Опустившись вокруг своего командира на колени, бойцы слушали внимательно, готовые исполнить любой его приказ. Разъяснив задачу, Мамарчев встал и тихо добавил:

— Предупредите всех, чтобы были готовы!

Зимняя ночь становилась все темней, усиливался леденящий ветер. Силистренская крепость едва виднелась в сгустившемся мраке. Отважному капитану и его бойцам, которые были готовы умереть все до одного, но выполнить данную клятву, это оказалось на руку. «О такой ночи я и мечтал!» — говорил про себя Мамарчев, время от времени посматривая на часы.

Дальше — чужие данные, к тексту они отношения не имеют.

-- ==== Sys2Proof/Certificates/Slice0/Obligations.lean ====
section
/-! DEFINITION. The statements for the provers, one `def Obligations.<Name> : Prop` each; OBLIGATIONS.json lists them. -/

open Sys2Proof Sys2Proof.Machine

/-- O1 (95_what_each_step_holds.md, R3, R13). For every command c and state s, one step of s with c at the front of its queue of
waiting commands is exec of c on s with the rest of the queue. The queue is the model's own (log entry 28). -/
def Obligations.StepRunsTheFrontCommand : Prop :=
  ∀ (c : Instr) (rest : List Instr) (s : State),
    step { s with pending := c :: rest } = exec c { s with pending := rest }

/-- O2 (95_what_each_step_holds.md, R1, R4, R184). For every command and every state, exec answers a next state, and that state
has the same queue of waiting commands. No command of this part faults or is refused by the model; that a command whose
event the state does not offer leaves the state as it is is the model's choice (log entry 1). -/
def Obligations.EveryCommandCompletes : Prop :=
  ∀ (c : Instr) (s : State), ∃ t, exec c s = .next t ∧ t.pending = s.pending

/-- O3 (R21, R22, R37, R61, R75, R92, R95, R121, R154, R161, R172, R194). State.reset holds the power-on values that the
chapters give: an empty Swath Port with any expected number, the lane table and counters of R22 and R37, the Condition
Monitor of R75, every slot in NO_CARTRIDGE with its supply OFF, no operation and no status, the slot configuration of R92,
the policy table of R161, an unlocked policy with no hold cause, clear conditions and an empty fault mask, and RESTORING
under way. That RESET_N is released there is the model's choice (log entry 6), the queue of commands is the model's own (log
entry 28), and that the seats are EMPTY and the store was never programmed (log entry 5) is not claimed here. -/
def Obligations.ResetValues : Prop :=
  (State.reset.restoring = true ∧ State.reset.resetAsserted = false ∧ State.reset.pending = []) ∧
  (State.reset.port.buffer = [] ∧ State.reset.port.expected = none ∧ State.reset.port.stream = .idle ∧
    State.reset.port.outQueue = [] ∧ State.reset.port.headTransfer = none ∧ State.reset.port.returnTransmission = none ∧
    State.reset.rdy = false ∧ State.reset.crdy = false) ∧
  (∀ l : Lane, (State.reset.laneEntry l).slot = none ∧ (State.reset.laneEntry l).nozzles = 64 ∧
    (State.reset.laneEntry l).v1 = 0 ∧ (State.reset.laneEntry l).v2 = 0 ∧ (State.reset.laneEntry l).v3 = 0 ∧
    (State.reset.laneEntry l).thermal.val = l.val / 2 ∧ (State.reset.laneEntry l).defaultBand = 3 ∧
    (∀ b : Band, (State.reset.laneEntry l).k[b] = 1024) ∧
    State.reset.lanes.counters[l] =
      { forwarded := 0, blanked := 0, marked := 0, drops1 := 0, drops2 := 0, drops3 := 0, unattributed := 0 }) ∧
  (State.reset.monitor.mode = .off ∧ State.reset.monitor.sequence = [0] ∧ State.reset.monitor.position = 0 ∧
    State.reset.monitor.conversion = none ∧ State.reset.monitor.skipped = 0 ∧
    (∀ x : ThermalInput, State.reset.monitor.samples[x] = none ∧ State.reset.monitor.limits[x] = 4096) ∧
    ∀ i : Fin 7, State.reset.monitor.thresholds[i] = 512 * (i.val + 1)) ∧
  (∀ n : Slot, (State.reset.slot n).bindingState = .noCartridge ∧ (State.reset.slot n).supply = .off ∧
    (State.reset.slot n).debounce = none ∧ (State.reset.slot n).settleTimer = none ∧ (State.reset.slot n).idleTimer = none ∧
    (State.reset.slot n).failedAttempts = 0 ∧ (State.reset.slot n).current = none ∧ (State.reset.slot n).queue = [] ∧
    (State.reset.slot n).status = none ∧ (State.reset.slot n).orphanResidue = 0 ∧ (State.reset.slot n).orphanCount = 0 ∧
    (State.reset.slot n).swathCredited = 0 ∧ (State.reset.slot n).swathOrphaned = 0 ∧
    (State.reset.slot n).config =
      { inkType := 0, lowMark := 100, tolerance := 50, writeBack := 1000, verify := 10000, settle := 5, idle := 20,
        timeout := 25 }) ∧
  (State.reset.policy.action .unmapped = .pass ∧ State.reset.policy.action .overtemp = .hold ∧
    State.reset.policy.action .noCartridge = .hold ∧ State.reset.policy.action .linkLost = .pass ∧
    State.reset.policy.action .failed = .hold ∧ State.reset.policy.action .unverifiedOver = .hold ∧
    State.reset.policy.action .unverified = .pass ∧ State.reset.policy.action .refillConfirmed = .mark ∧
    State.reset.policy.action .refillSuspect = .mark ∧ State.reset.policy.action .empty = .mark ∧
    State.reset.policy.action .low = .pass ∧ State.reset.policy.action .genuine = .pass ∧
    State.reset.policy.allowance = 20 ∧ State.reset.policy.locked = false ∧ State.reset.policy.holdCauses = []) ∧
  (State.reset.agent.returnQueue = [] ∧ State.reset.conditionVector = 0 ∧ State.reset.agent.faultMask = 0 ∧
    State.reset.faultAsserted = false)

/-- O4 (R3, R22, R42, R91, R106, R122, R147, R161, R166, R175, R184, R192). The state after reset meets each of the invariants
that the statements below say every step keeps: the capacities of buffers and queues, the ranges of the settings, of the
metering, of the lane counters and of the store, the order of the retired list, the link between key state and key record,
the agreement of each slot with itself, that no binding rests on a proof without a key, the distinctness of serials and of
nonces, the agreement of hold causes with the stream state, and that RESUME_PENDING stands only while a lane waits.
State.reset itself is the part of log entry 5, a store never programmed and every seat EMPTY, and that the key state is
ABSENT in RESTORING is log entry 32; both are the model's choices. -/
def Obligations.ResetIsSound : Prop :=
  PortWf State.reset ∧ SettingsWf State.reset ∧ (∀ n : Slot, MeterWf (State.reset.slot n)) ∧
    (∀ l : Lane, LaneCountersWf State.reset.lanes.counters[l]) ∧ StoreWf State.reset.store ∧
    RetiredWf State.reset.refill ∧ KeyWf State.reset ∧ SlotsWf State.reset ∧ ProofWf State.reset ∧
    SerialsDistinct State.reset ∧ NoncesWf State.reset ∧ HoldWf State.reset ∧ WaitWf State.reset

/-- O5 (R21, R95, R172, R173, R178, R182, R183, R194). LOSS_OF_POWER on a powered part leaves it unpowered with every volatile
field at its power-on value (at the loss already: log entry 7); of the Record Store the record positions alone stay, and the
position whose program was in flight is INVALID. POWER_ON on an unpowered part starts RESTORING with every block at its
power-on value and the debounced seat states read from the seat inputs; the record positions are kept, but for the VALID
ones that the command names as no longer passing their check, which are INVALID (log entry 8). That RESET_N is released in
both next states is the model's choice (log entry 6), as is the head ready input's level (log entry 24). So are the key
state ABSENT and the empty working copies with next number 1 while RESTORING lasts and after the loss (log entry 32). The
count of nonces and the queue of commands are the model's own and are kept. -/
def Obligations.PowerLossAndReturn : Prop :=
  (∀ s : State, s.powered = true →
    exec .lossOfPower s = .next
      { State.reset with
          powered := false, restoring := false,
          slots := Vector.ofFn fun n => SlotContext.initial (s.slot n).rawSeat,
          store := { State.reset.store with
            keyForm := cutForm (programsAt .key s.store) s.store.keyForm,
            checkpointForms := Vector.ofFn fun k =>
              cutForm (programsAt (.checkpoint k) s.store) s.store.checkpointForms[k],
            retiredForms := Vector.ofFn fun p => cutForm (programsAt (.retired p) s.store) s.store.retiredForms[p] },
          nonceCount := s.nonceCount, pending := s.pending }) ∧
  ∀ (decayed : List RecordPos) (s : State), s.powered = false →
    exec (.powerOn decayed) s = .next
      { State.reset with
          slots := Vector.ofFn fun n => SlotContext.initial (s.slot n).rawSeat,
          store := { State.reset.store with
            keyForm := decayedForm (decide (RecordPos.key ∈ decayed)) s.store.keyForm,
            checkpointForms := Vector.ofFn fun k =>
              decayedForm (decide (RecordPos.checkpoint k ∈ decayed)) s.store.checkpointForms[k],
            retiredForms := Vector.ofFn fun p =>
              decayedForm (decide (RecordPos.retired p ∈ decayed)) s.store.retiredForms[p] },
          nonceCount := s.nonceCount, pending := s.pending }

Наступил назначенный час атаки. Капитан Мамарчев чуть привстал в своем окопчике и взмахом сабли дал команду трогаться. От бойца к бойцу команда молнией облетела всех, и в тот же миг отважные волонтеры в белых накидках, словно привидения, незаметно для неприятеля поползли по заснеженной земле вперед.

Жалобно выл ветер, будто плакал кто-то оставленный и всеми забытый в студеную ночь. Солдаты ползли бесшумно, медленно, готовые по первой команде броситься врукопашную. Их коченеющие от холода руки крепко сжимали ружья.

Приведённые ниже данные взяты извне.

@[simp] theorem freePlace_agent (s : State) : (freePlace s).agent = s.agent := rfl

@[simp] theorem freePlace_pending (s : State) : (freePlace s).pending = s.pending := rfl

/-! ### A frame on the output queue -/

@[simp] theorem pushOut_powered (bs : List Byte) (s : State) : (pushOut bs s).powered = s.powered := rfl

@[simp] theorem pushOut_restoring (bs : List Byte) (s : State) : (pushOut bs s).restoring = s.restoring := rfl

@[simp] theorem pushOut_resetAsserted (bs : List Byte) (s : State) : (pushOut bs s).resetAsserted = s.resetAsserted := rfl

@[simp] theorem pushOut_restoreEndedInReset (bs : List Byte) (s : State) : (pushOut bs s).restoreEndedInReset = s.restoreEndedInReset := rfl

@[simp] theorem pushOut_keyCommitHeld (bs : List Byte) (s : State) : (pushOut bs s).keyCommitHeld = s.keyCommitHeld := rfl

@[simp] theorem pushOut_port (bs : List Byte) (s : State) :
    (pushOut bs s).port = { s.port with outQueue := s.port.outQueue ++ [bs] } := rfl

@[simp] theorem pushOut_lanes (bs : List Byte) (s : State) : (pushOut bs s).lanes = s.lanes := rfl

@[simp] theorem pushOut_monitor (bs : List Byte) (s : State) : (pushOut bs s).monitor = s.monitor := rfl

@[simp] theorem pushOut_slots (bs : List Byte) (s : State) : (pushOut bs s).slots = s.slots := rfl

@[simp] theorem pushOut_key (bs : List Byte) (s : State) : (pushOut bs s).key = s.key := rfl

@[simp] theorem pushOut_nonceCount (bs : List Byte) (s : State) : (pushOut bs s).nonceCount = s.nonceCount := rfl

@[simp] theorem pushOut_spentNonces (bs : List Byte) (s : State) : (pushOut bs s).spentNonces = s.spentNonces := rfl

@[simp] theorem pushOut_refill (bs : List Byte) (s : State) : (pushOut bs s).refill = s.refill := rfl

@[simp] theorem pushOut_policy (bs : List Byte) (s : State) : (pushOut bs s).policy = s.policy := rfl

@[simp] theorem pushOut_store (bs : List Byte) (s : State) : (pushOut bs s).store = s.store := rfl

@[simp] theorem pushOut_agent (bs : List Byte) (s : State) : (pushOut bs s).agent = s.agent := rfl

@[simp] theorem pushOut_pending (bs : List Byte) (s : State) : (pushOut bs s).pending = s.pending := rfl

/-! ### A reply queued -/

@[simp] theorem queueReply_powered (f : ReturnFrame) (s : State) : (queueReply f s).powered = s.powered := rfl

@[simp] theorem queueReply_restoring (f : ReturnFrame) (s : State) : (queueReply f s).restoring = s.restoring := rfl

@[simp] theorem queueReply_resetAsserted (f : ReturnFrame) (s : State) : (queueReply f s).resetAsserted = s.resetAsserted := rfl

@[simp] theorem queueReply_restoreEndedInReset (f : ReturnFrame) (s : State) : (queueReply f s).restoreEndedInReset = s.restoreEndedInReset := rfl

@[simp] theorem queueReply_keyCommitHeld (f : ReturnFrame) (s : State) : (queueReply f s).keyCommitHeld = s.keyCommitHeld := rfl

@[simp] theorem queueReply_port (f : ReturnFrame) (s : State) : (queueReply f s).port = s.port := rfl

@[simp] theorem queueReply_lanes (f : ReturnFrame) (s : State) : (queueReply f s).lanes = s.lanes := rfl

@[simp] theorem queueReply_monitor (f : ReturnFrame) (s : State) : (queueReply f s).monitor = s.monitor := rfl

@[simp] theorem queueReply_slots (f : ReturnFrame) (s : State) : (queueReply f s).slots = s.slots := rfl

@[simp] theorem queueReply_key (f : ReturnFrame) (s : State) : (queueReply f s).key = s.key := rfl

@[simp] theorem queueReply_nonceCount (f : ReturnFrame) (s : State) : (queueReply f s).nonceCount = s.nonceCount := rfl

@[simp] theorem queueReply_spentNonces (f : ReturnFrame) (s : State) : (queueReply f s).spentNonces = s.spentNonces := rfl

@[simp] theorem queueReply_refill (f : ReturnFrame) (s : State) : (queueReply f s).refill = s.refill := rfl

@[simp] theorem queueReply_policy (f : ReturnFrame) (s : State) : (queueReply f s).policy = s.policy := rfl

@[simp] theorem queueReply_store (f : ReturnFrame) (s : State) : (queueReply f s).store = s.store := rfl

@[simp] theorem queueReply_agent (f : ReturnFrame) (s : State) :
    (queueReply f s).agent = { s.agent with returnQueue := s.agent.returnQueue ++ [f] } := rfl

@[simp] theorem queueReply_pending (f : ReturnFrame) (s : State) : (queueReply f s).pending = s.pending := rfl

/-! ### A condition raised: the sticky conditions alone can change -/

@[simp] theorem State.raise_powered (c : Condition) (s : State) : (s.raise c).powered = s.powered := by
  unfold State.raise; split <;> rfl

@[simp] theorem State.raise_restoring (c : Condition) (s : State) : (s.raise c).restoring = s.restoring := by
  unfold State.raise; split <;> rfl

@[simp] theorem State.raise_resetAsserted (c : Condition) (s : State) : (s.raise c).resetAsserted = s.resetAsserted := by
  unfold State.raise; split <;> rfl

@[simp] theorem State.raise_restoreEndedInReset (c : Condition) (s : State) : (s.raise c).restoreEndedInReset = s.restoreEndedInReset := by
  unfold State.raise; split <;> rfl

@[simp] theorem State.raise_keyCommitHeld (c : Condition) (s : State) : (s.raise c).keyCommitHeld = s.keyCommitHeld := by
  unfold State.raise; split <;> rfl

@[simp] theorem State.raise_port (c : Condition) (s : State) : (s.raise c).port = s.port := by
  unfold State.raise; split <;> rfl

@[simp] theorem State.raise_lanes (c : Condition) (s : State) : (s.raise c).lanes = s.lanes := by
  unfold State.raise; split <;> rfl

@[simp] theorem State.raise_monitor (c : Condition) (s : State) : (s.raise c).monitor = s.monitor := by
  unfold State.raise; split <;> rfl

@[simp] theorem State.raise_slots (c : Condition) (s : State) : (s.raise c).slots = s.slots := by
  unfold State.raise; split <;> rfl

@[simp] theorem State.raise_key (c : Condition) (s : State) : (s.raise c).key = s.key := by
  unfold State.raise; split <;> rfl

@[simp] theorem State.raise_nonceCount (c : Condition) (s : State) : (s.raise c).nonceCount = s.nonceCount := by
  unfold State.raise; split <;> rfl

@[simp] theorem State.raise_spentNonces (c : Condition) (s : State) : (s.raise c).spentNonces = s.spentNonces := by
  unfold State.raise; split <;> rfl

@[simp] theorem State.raise_refill (c : Condition) (s : State) : (s.raise c).refill = s.refill := by
  unfold State.raise; split <;> rfl

@[simp] theorem State.raise_policy (c : Condition) (s : State) : (s.raise c).policy = s.policy := by
  unfold State.raise; split <;> rfl

@[simp] theorem State.raise_store (c : Condition) (s : State) : (s.raise c).store = s.store := by
  unfold State.raise; split <;> rfl

@[simp] theorem State.raise_pending (c : Condition) (s : State) : (s.raise c).pending = s.pending := by
  unfold State.raise; split <;> rfl

/-- What raising a condition does, whole (R190): nothing while RESET_N is asserted, else its bit is set. -/
theorem State.raise_cases (c : Condition) (s : State) :
    (s.resetAsserted = true ∧ s.raise c = s) ∨
      (s.resetAsserted = false ∧ s.raise c = { s with agent := { s.agent with sticky := s.agent.sticky ||| c.mask } }) := by
  unfold State.raise
  cases h : s.resetAsserted <;> simp

@[simp] theorem State.raise_returnQueue (c : Condition) (s : State) :
    (s.raise c).agent.returnQueue = s.agent.returnQueue := by
  unfold State.raise; split <;> rfl

@[simp] theorem State.raise_faultMask (c : Condition) (s : State) : (s.raise c).agent.faultMask = s.agent.faultMask := by
  unfold State.raise; split <;> rfl

/-! ### Reading a slot after an update -/

@[simp] theorem State.slot_setSlot_self (n : Slot) (c : SlotContext) (s : State) : (s.setSlot n c).slot n = c := by
  simp [State.slot]

theorem State.slot_setSlot_ne {m n : Slot} (h : m ≠ n) (c : SlotContext) (s : State) :
    (s.setSlot n c).slot m = s.slot m := by
  have hv : n.val ≠ m.val := fun e => h (Fin.ext e.symm)
  simp [State.slot, hv]

theorem State.slot_setSlot (m n : Slot) (c : SlotContext) (s : State) :
    (s.setSlot n c).slot m = if m = n then c else s.slot m := by
  by_cases h : m = n
  · subst h; simp
  · simp [h, State.slot_setSlot_ne h]

@[simp] theorem State.slot_modSlot_self (n : Slot) (f : SlotContext → SlotContext) (s : State) :
    (s.modSlot n f).slot n = f (s.slot n) := State.slot_setSlot_self n _ s

theorem State.slot_modSlot_ne {m n : Slot} (h : m ≠ n) (f : SlotContext → SlotContext) (s : State) :
    (s.modSlot n f).slot m = s.slot m := State.slot_setSlot_ne h _ s

@[simp] theorem State.slot_mapSlots (n : Slot) (f : SlotContext → SlotContext) (s : State) :
    (s.mapSlots f).slot n = f (s.slot n) := by
  simp [State.slot]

По мере того как бойцы продвигались вперед и приближались к крепости, ожесточался ветер, угрожая смести их вниз к реке. Однако бесстрашные волонтеры, закаленные невзгодами, продолжали вместе со своим командиром продвигаться ползком все дальше; о возврате назад у них и мысли не было. Никому в голову не могло прийти, что в эту зимнюю ночь группа смельчаков с еще более смелым командиром во главе ползет по заснеженной земле к вражеской твердыне, чтобы совершить подвиг, который не мог не удивить всю армию.

Уверенные в неприступности своей крепости, турецкие дозорные спокойно дремали. Они не подозревали, что в это время болгары с их капитаном во главе уже карабкаются на крепостную стену, бесшумно вставляя железные скобы, чтобы скорее взобраться наверх. Турецкие посты ничего не заметили. Вооруженные бойцы накинулись на них столь внезапно, что они и опомниться не успели. Страшное «ура» разодрало безмолвную ночь и сотрясло дремлющую тишину. Турецкие пушкари словно сквозь сон услышали этот возглас, и пока одни соображали, что случилось, другие уже скатывались мертвыми с крепостной стены.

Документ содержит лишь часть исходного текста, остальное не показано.